The door banged behind her. (p. 223)

Above is Helen's response to Frank one of the times when he tries to apologize.

18. “What would you expect to get from this--virtue?”

“I already said why--I owe something to Morris.”

“For what? Taking you into his stinking store and making a prisoner out of you?” (p.289)

This quotation of Helen refers to both the motif of prison and the imagery of smells. See Symbolism, Motifs, Imagery for more.

19. Then one day, for no apparent reason he could give, though the reason felt familiar, he stopped climbing up the air shaft to peek at Helen, and he was honest in the store. (p. 292)

This is the turning point in Frank’s journey from being a wannabe gangster to being like Morris Bober.
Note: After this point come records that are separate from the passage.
/-- Decisions D11 and D19, I14: an instance is the model but for the operands outside its ports, on which it has no
step; there the model answers InvalidLength, or rejects the frame. That RX_CAP is a limit of `buf` alone, so that an
instance runs an encoder command with a payload longer than RX_CAP, is the model's reading (log entry 7), against the
words of rule R28, which bound every input sequence; the names of the refusals are the model's (log entry 6). -/
def Obligations.InstancesAgreeWithinTheirPortLimits : Prop :=
  (∀ s c rest i p, s.pending = .command c :: rest → decode c = .ok i →
    (portLimit p i = none → instanceStep p s = execWith p i { s with pending := rest }) ∧
    (∀ buf, bufOf i = some buf → p.rxCap < buf.length → instanceStep p s = .refused .beyondRxCap) ∧
    (∀ kind len, i = .hdrEnc kind len → 2 ^ p.lenW ≤ len → instanceStep p s = .refused .beyondLenW)) ∧
  (∀ p i hint B s t fr, p.Legal → decoderFields i = some (hint, B) → p.rxCap < B.length →
    execWith p i s = .next t → t.res ≠ .rx fr) ∧
  (∀ p kind len s, p.Legal → 2 ^ p.lenW ≤ len →
    execWith p (.hdrEnc kind len) s = .next (withRes s (.err .invalidLength .noInfo)))
end

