-- ==== Sys2Proof/Tests/Slice0.lean ====
section
/-! SUPPORT. Tests. Expected values come from spec/95_test_vectors.md (V-*), the corner cases of the command rules, or
the words of 30_encoding.md rules R40 to R42; the witnesses meet the hypotheses of the obligations at boundary values. -/

namespace Sys2Proof.Tests

open Sys2Proof.Machine Sys2Proof.Claims

/-- A small state: ACC given, RES = NONE, nothing issued. -/
def st (acc : Byte) : State := { State.reset with acc := acc }

/-- The state with one command issued. -/
def issued (acc : Byte) (c : Command) : State := { State.reset with acc := acc, pending := [.command c] }

/-- The state an outcome answers, if any. -/
def nextOf : Host.Outcome State Fault Refusal → Option State
  | .next t    => some t
  | .fault _   => none
  | .refused _ => none

/-- ACC, RES and STATUS after an outcome. -/
def seen (o : Host.Outcome State Fault Refusal) : Option Observation := (nextOf o).map State.observe

/-- This hardware's parameters, but for `PERMIT_KIND3 = true`. -/
def permitting : Params := { Config.params with permitKind3 := true }

/-- A configuration with a bias for Responses, the smallest ports rule R6 allows. -/
def biased : Params where
  biasRequest := 0
  biasResponse := 2
  biasNotification := 0
  permitKind3 := false
  lenW := 7
  rxCap := 71

/-- Scenario A's payload (V-A1). -/
def payloadA : List Byte := [0x42, 0x50, 0x31, 0x32, 0x33, 0x34, 0x35, 0x36]

/-- Scenario A's frame (V-A1). -/
def frameA : List Byte := [0x20, 0x01, 0x00, 0x42, 0x50, 0x31, 0x32, 0x33, 0x34, 0x35, 0x36, 0x00, 0x00, 0x00, 0x00, 0xE8]

/-- Scenario A's decoded frame (V-A1). -/
def decodedA : DecodedFrame := ⟨⟨0, 8⟩, 0x01, .request 0x00 payloadA, 0xE8⟩

/-- Scenario B's frame (V-B1). -/
def frameB : List Byte := [0x02, 0x00, 0x00, 0x00, 0x00, 0x00, 0x00, 0x02]

/-- An operand record with every field at the top of its type, `error` at the bottom. -/
def edgeOps : Operands where
  kind := 3
  len := 64
  h := 255
  b := 255
  id := 255
  subtype := 255
  error := -128
  event := 255
  payload := [255, 0]
  buf := [255, 0]

/-! ## Well-formedness -/

/-- `error` is an i8 (00_scope.md rule R8). -/
theorem test_wellFormed_refuses_error_above_127 : (Instr.encRsp 5 128 []).wellFormed = false := by decide

theorem test_wellFormed_refuses_error_below_minus_128 : (Instr.encRsp 5 (-129) []).wellFormed = false := by decide

theorem test_wellFormed_accepts_i8_bounds :
    (Instr.encRsp 5 (-128) []).wellFormed = true ∧ (Instr.encRsp 5 127 []).wellFormed = true := by decide

/-- A word of the command map is no illegal word (30_encoding.md rule R43). -/
theorem test_wellFormed_refuses_illegal_of_a_mapped_word :
    (Instr.illegal 0x01).wellFormed = false ∧ (Instr.illegal 0x0E).wellFormed = false := by decide

theorem test_wellFormed_accepts_illegal_words :
    (Instr.illegal 0x07).wellFormed = true ∧ (Instr.illegal 0x10).wellFormed = true := by decide

/-- Ill-typed operands (93_implementation_defined.md I15): a kind, a byte, an error and a buffer out of range. -/
theorem test_decode_refuses_ill_typed_operands_by_field :
    decode ⟨0x01, { edgeOps with kind := 4 }⟩ = .error .kind ∧
    decode ⟨0x0D, { edgeOps with b := 256 }⟩ = .error .b ∧
    decode ⟨0x05, { edgeOps with error := 128 }⟩ = .error .error ∧
    decode ⟨0x08, { edgeOps with buf := [0, 256] }⟩ = .error .buf := ⟨rfl, rfl, rfl, rfl⟩

/-! ## Decoding, the words written as Z_GRP_SEL (30_encoding.md rule R40), the rows of rule R42 -/

theorem test_decode_hdrEnc : decode ⟨0b0000_00_01, { edgeOps with kind := 2, len := 5 }⟩ = .ok (.hdrEnc 2 5) := rfl
theorem test_decode_hdrDec : decode ⟨0b0000_00_10, { edgeOps with h := 0x16 }⟩ = .ok (.hdrDec 0x16) := rfl
theorem test_decode_encReq :
    decode ⟨0b0000_01_00, { edgeOps with id := 1, subtype := 9, payload := [0x42] }⟩ = .ok (.encReq 1 9 [0x42]) := rfl
theorem test_decode_encRsp :
    decode ⟨0b0000_01_01, { edgeOps with id := 5, error := -1, payload := [7] }⟩ = .ok (.encRsp 5 (-1) [7]) := rfl
theorem test_decode_encNtf :
    decode ⟨0b0000_01_10, { edgeOps with id := 0x10, event := 1, payload := [0xAA] }⟩ = .ok (.encNtf 0x10 1 [0xAA]) := rfl
theorem test_decode_decReq : decode ⟨0b0000_10_00, edgeOps⟩ = .ok (.decReq [255, 0]) := rfl
theorem test_decode_decRsp : decode ⟨0b0000_10_01, edgeOps⟩ = .ok (.decRsp [255, 0]) := rfl
theorem test_decode_decNtf : decode ⟨0b0000_10_10, edgeOps⟩ = .ok (.decNtf [255, 0]) := rfl
theorem test_decode_decAny : decode ⟨0b0000_10_11, edgeOps⟩ = .ok (.decAny [255, 0]) := rfl
theorem test_decode_csumClr : decode ⟨0b0000_11_00, edgeOps⟩ = .ok .csumClr := rfl
theorem test_decode_csumAdd : decode ⟨0b0000_11_01, edgeOps⟩ = .ok (.csumAdd 0xFF) := rfl
theorem test_decode_csumBuf : decode ⟨0b0000_11_10, edgeOps⟩ = .ok (.csumBuf [255, 0]) := rfl

/-- V-X1 to V-X4: the free slots of the groups, and words with a non-zero Z field. -/
theorem test_decode_illegal :
    decode ⟨0b0000_00_00, edgeOps⟩ = .ok (.illegal 0x00) ∧ decode ⟨0b0000_00_11, edgeOps⟩ = .ok (.illegal 0x03) ∧
    decode ⟨0b0000_01_11, edgeOps⟩ = .ok (.illegal 0x07) ∧ decode ⟨0b0000_11_11, edgeOps⟩ = .ok (.illegal 0x0F) ∧
    decode ⟨0b0001_11_00, edgeOps⟩ = .ok (.illegal 0x1C) ∧ decode ⟨0b1111_11_11, edgeOps⟩ = .ok (.illegal 0xFF) :=
  ⟨rfl, rfl, rfl, rfl, rfl, rfl⟩

/-- The table's numbering: the word's 8 bits, operands of zeros; a longer word is no command word. -/
theorem test_decodeTableWord :
    decodeTableWord 8 0x0D = some (.csumAdd 0) ∧ decodeTableWord 8 0xFF = some (.illegal 0xFF) ∧
    decodeTableWord 16 0x10D = none := by decide

/-! ## One step each -/

/-- V-H8: the kind in the low 2 bits, the length above. -/
theorem test_hdrEnc_packs : seen (exec (.hdrEnc 2 5) (st 0x11)) = some ⟨0x11, .hdrByte 0x16, 0x80⟩ := by decide

/-- V-H12 and V-H13: the length is checked before the kind, and kind 3 packs where it is permitted. -/
theorem test_hdrEnc_kind_three :
    seen (exec (.hdrEnc 3 64) (st 0)) = some ⟨0, .err .invalidLength .noInfo, 0x81⟩ ∧
    seen (exec (.hdrEnc 3 5) (st 0)) = some ⟨0, .err .unknownMessageKind .noInfo, 0x83⟩ ∧
    seen (execWith permitting (.hdrEnc 3 5) (st 0)) = some ⟨0, .hdrByte 0x17, 0x80⟩ := by decide

/-- V-H16. -/
theorem test_hdrDec_unpacks : seen (exec (.hdrDec 0xFD) (st 0x11)) = some ⟨0x11, .hdrFields 1 63, 0x80⟩ := by decide

/-- V-H23, with and without the permission. -/
theorem test_hdrDec_kind_three :
    seen (exec (.hdrDec 0x17) (st 0)) = some ⟨0, .err .unknownMessageKind .noInfo, 0x83⟩ ∧
    seen (execWith permitting (.hdrDec 0x17) (st 0)) = some ⟨0, .hdrFields 3 5, 0x80⟩ := by decide

/-- V-C1. -/
theorem test_csumClr : seen (exec .csumClr (st 0x5A)) = some ⟨0x00, .csum 0x00, 0x80⟩ := by decide

/-- V-C2. -/
theorem test_csumAdd : seen (exec (.csumAdd 0x42) (st 0x21)) = some ⟨0x63, .csum 0x63, 0x80⟩ := by decide

/-- V-C5: the carry is lost. -/
theorem test_csumAdd_wraps : seen (exec (.csumAdd 0xFF) (st 0xFF)) = some ⟨0xFE, .csum 0xFE, 0x80⟩ := by decide

/-- V-C13: scenario A's body; the old ACC does not count. -/
theorem test_csumBuf : seen (exec (.csumBuf (frameA.take 15)) (st 0x77)) = some ⟨0xE8, .csum 0xE8, 0x80⟩ := by decide

/-- V-C7. -/
theorem test_csumBuf_empty : seen (exec (.csumBuf []) (st 0x77)) = some ⟨0x00, .csum 0x00, 0x80⟩ := by decide

/-- V-E1. -/
theorem test_encReq : seen (exec (.encReq 1 0 payloadA) (st 0x77)) = some ⟨0x77, .tx frameA, 0x80⟩ := by decide

/-- V-E6. -/
theorem test_encReq_too_large :
    seen (exec (.encReq 0 0 (zeros 64)) (st 0)) = some ⟨0, .err .payloadTooLarge .noInfo, 0x82⟩ := by decide

/-- V-E3: the error byte is two's complement. -/
theorem test_encRsp : seen (exec (.encRsp 0x7F (-128) [0x01, 0x02, 0x03]) (st 0)) =
    some ⟨0, .tx [0x0D, 0x7F, 0x80, 0x01, 0x02, 0x03, 0x00, 0x00, 0x00, 0x00, 0x12], 0x80⟩ := by decide

/-- V-E10. -/
theorem test_encRsp_too_large :
    seen (exec (.encRsp 0 0 (rep 64 0x01)) (st 0)) = some ⟨0, .err .payloadTooLarge .noInfo, 0x82⟩ := by decide

/-- V-E4. -/
theorem test_encNtf : seen (exec (.encNtf 0x10 1 [0xAA]) (st 0)) =
    some ⟨0, .tx [0x06, 0x10, 0x01, 0xAA, 0x00, 0x00, 0x00, 0x00, 0xC1], 0x80⟩ := by decide

/-- V-E9: the `Max` event, and a checksum that wraps to 0. -/
theorem test_encNtf_max : seen (exec (.encNtf 0xFF 0xFF []) (st 0)) =
    some ⟨0, .tx [0x02, 0xFF, 0xFF, 0x00, 0x00, 0x00, 0x00, 0x00], 0x80⟩ := by decide

/-- V-D15: reserved bytes `00 00 00 07`, not validated. -/
theorem test_decReq : seen (exec (.decReq [0x00, 0x01, 0x00, 0x00, 0x00, 0x00, 0x07, 0x08]) (st 0)) =
    some ⟨0, .rx ⟨⟨0, 0⟩, 0x01, .request 0x00 [], 0x08⟩, 0x80⟩ := by decide

/-- V-D17: byte 12 changed; expected and received are reported in this order. -/
theorem test_decReq_checksum : seen (exec (.decReq (frameA.set 12 0x5A)) (st 0)) =
    some ⟨0, .err .checksumMismatch (.csumPair 0x42 0xE8), 0x86⟩ := by decide

/-- V-D18. -/
theorem test_decRsp : seen (exec (.decRsp [0x0D, 0x7F, 0x80, 0x01, 0x02, 0x03, 0x00, 0x00, 0x00, 0x00, 0x12]) (st 0)) =
    some ⟨0, .rx ⟨⟨1, 3⟩, 0x7F, .response (-128) [0x01, 0x02, 0x03], 0x12⟩, 0x80⟩ := by decide
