/-- 41_sequencer_config.md R130, 10_state.md R28: a configuration register that holds an admitted word keeps holding
one, so at most one of the two spare predicates is true. -/
def Obligations.ConfigurationStaysLegal : Prop :=
  ∀ (s t : State) (k : Nat), s.par.cfgLegal s.blk.cfg = true → s.after k = .next t →
    t.par.cfgLegal t.blk.cfg = true ∧
      ¬ (t.par.layout.cfgRspare.bit t.blk.cfg = true ∧ t.par.layout.cfgWspare.bit t.blk.cfg = true)

/- The host routines -/

/-- 41_sequencer_config.md R127: from an idle sequencer the mask and the control register become zero, the interrupt
line is 0 and the block is otherwise unchanged. -/
def Obligations.ResetSequencerZeroesMaskAndControl : Prop :=
  ∀ (s : State) (rest : List Turn) (calls : List Call),
    s.par.layout.Wf → s.blk.refused = none → s.blk.clockOn = true → s.blk.phase = .idle →
    s.host.outcome = none → s.host.ops = [] → s.host.calls = .resetSequencer :: calls →
    s.agenda = .host :: .host :: .host :: rest →
    ∃ t, s.after 3 = .next t ∧ irq t.par.layout t.blk = false ∧ t = { s with
      agenda := rest
      blk.imr := 0#32
      blk.ctrl := 0#32
      host.calls := calls
      host.ret := none }

/-- 41_sequencer_config.md R128, 60_exceptions.md R203, R204, R215: the assertion first, then the page size; a failed
check halts the host with nothing written; otherwise the one write stores the configuration word. -/
def Obligations.ConfigureSequencerChecksThenWrites : Prop :=
  ∀ (s : State) (rest : List Turn) (pageSize spareSize : Word) (readSpare writeSpare : Bool) (calls : List Call),
    s.par.layout.Wf → s.par.behaviour.Wf s.par.layout → s.blk.refused = none → s.blk.clockOn = true →
    s.blk.phase = .idle → s.host.outcome = none → s.host.ops = [] →
    s.host.calls = .configureSequencer pageSize spareSize readSpare writeSpare :: calls →
    s.agenda = .host :: .host :: rest →
    ((readSpare && writeSpare) = true →
      step s = .next { s with
        agenda := .host :: rest, host.calls := calls, host.outcome := some .invariantViolation }) ∧
    ((readSpare && writeSpare) = false → pageSize ∉ s.par.behaviour.supportedPageSizes →
      step s = .next { s with
        agenda := .host :: rest, host.calls := calls, host.outcome := some .unsupportedConfiguration }) ∧
    ((readSpare && writeSpare) = false → ∀ v, cfgword s.par pageSize spareSize readSpare writeSpare = some v →
      s.after 2 = .next { s with agenda := rest, host.calls := calls, host.ret := none, blk.cfg := v })

/-- 41_sequencer_config.md R131: where the spare field (spare_size - 1) >> 2 does not fit its register field, the call is
refused and nothing is written; that the assertion and the page size come first is notes/assumptions/16.md (DEDUCED),
that the refusal is a mark on the state of the turn notes/assumptions/6.md (DEDUCED). -/
def Obligations.ConfigureSequencerRefusesASpareSizeThatDoesNotFit : Prop :=
  ∀ (s : State) (rest : List Turn) (pageSize spareSize : Word) (readSpare writeSpare : Bool) (calls : List Call),
    s.blk.refused = none → s.host.outcome = none → s.host.ops = [] →
    s.host.calls = .configureSequencer pageSize spareSize readSpare writeSpare :: calls → s.agenda = .host :: rest →
    (readSpare && writeSpare) = false → pageSize ∈ s.par.behaviour.supportedPageSizes →
    (∃ i, s.par.layout.cfgSparesize.width ≤ i ∧ ((spareSize - 1#32) >>> 2).getLsbD i = true) →
    step s = .next { s with agenda := rest, blk.refused := some .spareSizeRange }

/-- 41_sequencer_config.md R129, and the routine of R130: one read of the configuration register, one bit, no side
effect. -/
def Obligations.SparePredicatesReadTheirBit : Prop :=
  ∀ (s : State) (rest : List Turn) (calls : List Call) (c : Call),
    s.par.layout.Wf → s.blk.refused = none → s.blk.clockOn = true → s.host.outcome = none → s.host.ops = [] →
    s.host.calls = c :: calls → s.agenda = .host :: .host :: rest →
    let t (b : Bool) : State := { s with
      agenda := rest, host.calls := calls, host.ret := some b, host.rdata := s.blk.cfg }
    (c = .isSpareReadEnabled → s.after 2 = .next (t (s.par.layout.cfgRspare.bit s.blk.cfg))) ∧
    (c = .isSpareWriteEnabled → s.after 2 = .next (t (s.par.layout.cfgWspare.bit s.blk.cfg)))

/-- 43_status_poller.md R186: it does not block, and its read clears the five event flags like any other. -/
def Obligations.IsSequencerBusyReadsAndClears : Prop :=
  ∀ (s : State) (rest : List Turn) (calls : List Call),
    s.par.layout.Wf → s.blk.refused = none → s.blk.clockOn = true → s.host.outcome = none → s.host.ops = [] →
    s.host.calls = .isSequencerBusy :: calls → s.agenda = .host :: .host :: rest →
    ∃ t, s.after 2 = .next t ∧ t.host.ret = some s.blk.busy ∧ t.returned = calls.isEmpty ∧
      t.blk.quiet = true ∧ t.blk.phase = s.blk.phase ∧ t.blk.cfg = s.blk.cfg
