@[simp] theorem Block.transfer_cfg (b : Block) : (b.transfer).cfg = b.cfg := rfl
@[simp] theorem Block.transfer_ctrl (b : Block) : (b.transfer).ctrl = b.ctrl := rfl
@[simp] theorem Block.transfer_imr (b : Block) : (b.transfer).imr = b.imr := rfl
@[simp] theorem Block.transfer_addr0 (b : Block) : (b.transfer).addr0 = b.addr0 := rfl
@[simp] theorem Block.transfer_cmdDone (b : Block) : (b.transfer).cmdDone = b.cmdDone := rfl
@[simp] theorem Block.transfer_xfrDone (b : Block) : (b.transfer).xfrDone = true := rfl
@[simp] theorem Block.transfer_rbFall (b : Block) : (b.transfer).rbFall = b.rbFall := rfl
@[simp] theorem Block.transfer_rbRise (b : Block) : (b.transfer).rbRise = b.rbRise := rfl
@[simp] theorem Block.transfer_rbEdge0 (b : Block) : (b.transfer).rbEdge0 = b.rbEdge0 := rfl
@[simp] theorem Block.transfer_phase (b : Block) : (b.transfer).phase = .idle := rfl
@[simp] theorem Block.transfer_curCmd (b : Block) : (b.transfer).curCmd = b.curCmd := rfl
@[simp] theorem Block.transfer_curAddr (b : Block) : (b.transfer).curAddr = b.curAddr := rfl
@[simp] theorem Block.transfer_curAddr0 (b : Block) : (b.transfer).curAddr0 = b.curAddr0 := rfl
@[simp] theorem Block.transfer_eccBusy (b : Block) : (b.transfer).eccBusy = b.eccBusy := rfl
@[simp] theorem Block.transfer_rbLevel (b : Block) : (b.transfer).rbLevel = b.rbLevel := rfl
@[simp] theorem Block.transfer_clockOn (b : Block) : (b.transfer).clockOn = b.clockOn := rfl
@[simp] theorem Block.transfer_trace (b : Block) : (b.transfer).trace = b.trace ++ [.dataDone b.curCmd] := rfl
@[simp] theorem Block.transfer_fault (b : Block) : (b.transfer).fault = b.fault := rfl
@[simp] theorem Block.transfer_refused (b : Block) : (b.transfer).refused = b.refused := rfl

@[simp] theorem Block.pinEdge_cfg (b : Block) (p : Edge) (l x y z : Bool) : (b.pinEdge p l x y z).cfg = b.cfg := rfl
@[simp] theorem Block.pinEdge_ctrl (b : Block) (p : Edge) (l x y z : Bool) : (b.pinEdge p l x y z).ctrl = b.ctrl := rfl
@[simp] theorem Block.pinEdge_imr (b : Block) (p : Edge) (l x y z : Bool) : (b.pinEdge p l x y z).imr = b.imr := rfl
@[simp] theorem Block.pinEdge_addr0 (b : Block) (p : Edge) (l x y z : Bool) : (b.pinEdge p l x y z).addr0 = b.addr0 := rfl
@[simp] theorem Block.pinEdge_cmdDone (b : Block) (p : Edge) (l x y z : Bool) : (b.pinEdge p l x y z).cmdDone = b.cmdDone := rfl
@[simp] theorem Block.pinEdge_xfrDone (b : Block) (p : Edge) (l x y z : Bool) : (b.pinEdge p l x y z).xfrDone = b.xfrDone := rfl
@[simp] theorem Block.pinEdge_rbFall (b : Block) (p : Edge) (l x y z : Bool) : (b.pinEdge p l x y z).rbFall = (b.rbFall || (!l && x)) := rfl
@[simp] theorem Block.pinEdge_rbRise (b : Block) (p : Edge) (l x y z : Bool) : (b.pinEdge p l x y z).rbRise = (b.rbRise || (l && y)) := rfl
@[simp] theorem Block.pinEdge_rbEdge0 (b : Block) (p : Edge) (l x y z : Bool) : (b.pinEdge p l x y z).rbEdge0 = (b.rbEdge0 || (isEdge0 p l && z)) := rfl
@[simp] theorem Block.pinEdge_phase (b : Block) (p : Edge) (l x y z : Bool) : (b.pinEdge p l x y z).phase = b.phase := rfl
@[simp] theorem Block.pinEdge_curCmd (b : Block) (p : Edge) (l x y z : Bool) : (b.pinEdge p l x y z).curCmd = b.curCmd := rfl
@[simp] theorem Block.pinEdge_curAddr (b : Block) (p : Edge) (l x y z : Bool) : (b.pinEdge p l x y z).curAddr = b.curAddr := rfl
@[simp] theorem Block.pinEdge_curAddr0 (b : Block) (p : Edge) (l x y z : Bool) : (b.pinEdge p l x y z).curAddr0 = b.curAddr0 := rfl
@[simp] theorem Block.pinEdge_eccBusy (b : Block) (p : Edge) (l x y z : Bool) : (b.pinEdge p l x y z).eccBusy = b.eccBusy := rfl
@[simp] theorem Block.pinEdge_rbLevel (b : Block) (p : Edge) (l x y z : Bool) : (b.pinEdge p l x y z).rbLevel = l := rfl
@[simp] theorem Block.pinEdge_clockOn (b : Block) (p : Edge) (l x y z : Bool) : (b.pinEdge p l x y z).clockOn = b.clockOn := rfl
@[simp] theorem Block.pinEdge_trace (b : Block) (p : Edge) (l x y z : Bool) : (b.pinEdge p l x y z).trace = b.trace := rfl
@[simp] theorem Block.pinEdge_fault (b : Block) (p : Edge) (l x y z : Bool) : (b.pinEdge p l x y z).fault = b.fault := rfl
@[simp] theorem Block.pinEdge_refused (b : Block) (p : Edge) (l x y z : Bool) : (b.pinEdge p l x y z).refused = b.refused := rfl

end Sys2Proof.Machine
end

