-- ==== Sys2Proof/Laws/Step.lean ====
section
/-! SUPPORT. Everything a step of the machine can do: `step_next`. Later proofs cite it and never unfold `step`. -/

namespace Sys2Proof.Machine

/-- The ways a step answers a next state. -/
inductive StepKind (s t : State) : Prop where
  /-- the host's step was refused: the sticky mark -/
  | marked (r : Refusal) (turn : s.nextTurn = some .host) (out : t = s.dropTurn.mark r)
  /-- `SEQ.DISPATCH` -/
  | dispatch (turn : s.nextTurn = some .seqDispatch) (enabled : s.blk.phase = .issue)
      (out : t = { s.dropTurn with blk := s.blk.dispatch s.par.layout })
  /-- `SEQ.XFER` -/
  | transfer (turn : s.nextTurn = some .seqXfer) (enabled : s.blk.phase = .data)
      (out : t = { s.dropTurn with blk := s.blk.transfer })
  /-- `ENV.RB(l)` -/
  | pin (l : Bool) (turn : s.nextTurn = some (.envRb l)) (out : t = envRb l s.dropTurn)
  /-- `ENV.ECC(b)` -/
  | ecc (b : Bool) (turn : s.nextTurn = some (.envEcc b)) (out : t = envEcc b s.dropTurn)
  /-- the host moved on inside its own program, the block untouched -/
  | internal (h : HostAgent) (turn : s.nextTurn = some .host) (idle : s.nextInstr = none)
      (out : t = { s.dropTurn with host := h })
  /-- `CLKEN` -/
  | clock (h : HostAgent) (turn : s.nextTurn = some .host) (idle : s.nextInstr = none)
      (out : t = { s.dropTurn with host := h, blk.clockOn := true })
  /-- a transaction: its effect, and the host's own bookkeeping after it -/
  | txn (i : Instr) (rest : List HostOp) (u : State) (h : HostAgent) (turn : s.nextTurn = some .host)
      (next : s.nextInstr = some i) (wf : i.wf s.par.layout = true)
      (run : exec i (s.dropTurn.setOps rest) = .next u) (out : t = { u with host := h })

theorem clocked_cases (s : State) (r : Result) : clocked s r = r ∨ clocked s r = .refused .clockOff := by
  unfold clocked
  split
  · exact .inl rfl
  · exact .inr rfl

/-- A transaction that is carried out was decoded and executed. -/
theorem runTxn_next {x : Txn} {s u : State} (h : runTxn x s = .next u) :
    ∃ i, decode s.par.layout x = .ok i ∧ exec i s = .next u := by
  unfold runTxn at h
  split at h
  · exact ⟨_, ‹_›, h⟩
  · rcases clocked_cases s (.refused (refusalOf ‹_›)) with hc | hc <;> rw [hc] at h <;> cases h

theorem runMem_next {m : MemAccess} {s u : State} (h : runMem m s = .next u) :
    ∃ x i, m.txn s.par = some x ∧ decode s.par.layout x = .ok i ∧ exec i s = .next u := by
  unfold runMem at h
  split at h
  · obtain ⟨i, hi, he⟩ := runTxn_next h
    exact ⟨_, i, ‹_›, hi, he⟩
  · cases h

theorem andThen_next {r : Result} {f : State → Result} {t : State} (h : andThen r f = .next t) :
    ∃ u, r = .next u ∧ f u = .next t := by
  unfold andThen at h
  split at h
  · exact ⟨_, rfl, h⟩
  · cases h
  · cases h

/-- What the host's own bookkeeping after a poll leaves alone. -/
theorem spinOn_frame (c : SpinCond) (left : Option Nat) (s : State) :
    ∃ h, spinOn c left s = { s with host := h } := by
  unfold spinOn
  split
  · exact ⟨_, rfl⟩
  · split
    · exact ⟨_, rfl⟩
    · exact ⟨_, rfl⟩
20. Unlocking the door, he let her in. The Polish dame complained he had kept her waiting too long in the cold. He sliced a role for her, wrapped it, and rang up three cents.

At seven, standing by the window, he saw Nick, a new father, come out of the hall and run around the corner. Frank hid behind the paper and soon saw him return, carrying a bag of groceries he had bought in Taast's store. Nick ducked into the hallway and Frank felt bad.

"I think I will make this joint into a restaurant."

After he had mopped the kitchen floor and swept the store, Breitbart appeared, dragging his heavy boxes. Lowering the cartons of bulbs to the floor, the peddler took off his derby and wiped his brow with a yellowed handkerchief.

"How's it going?" Frank asked.


Breitbart drank the tea and lemon that Frank cooked up for him, meanwhile reading his Forward. (p. 295-6)

Compare the above to the first few pages of the novel and you will feel almost like you are reading about the same events twice. Frank's life is almost exactly like Morris's was.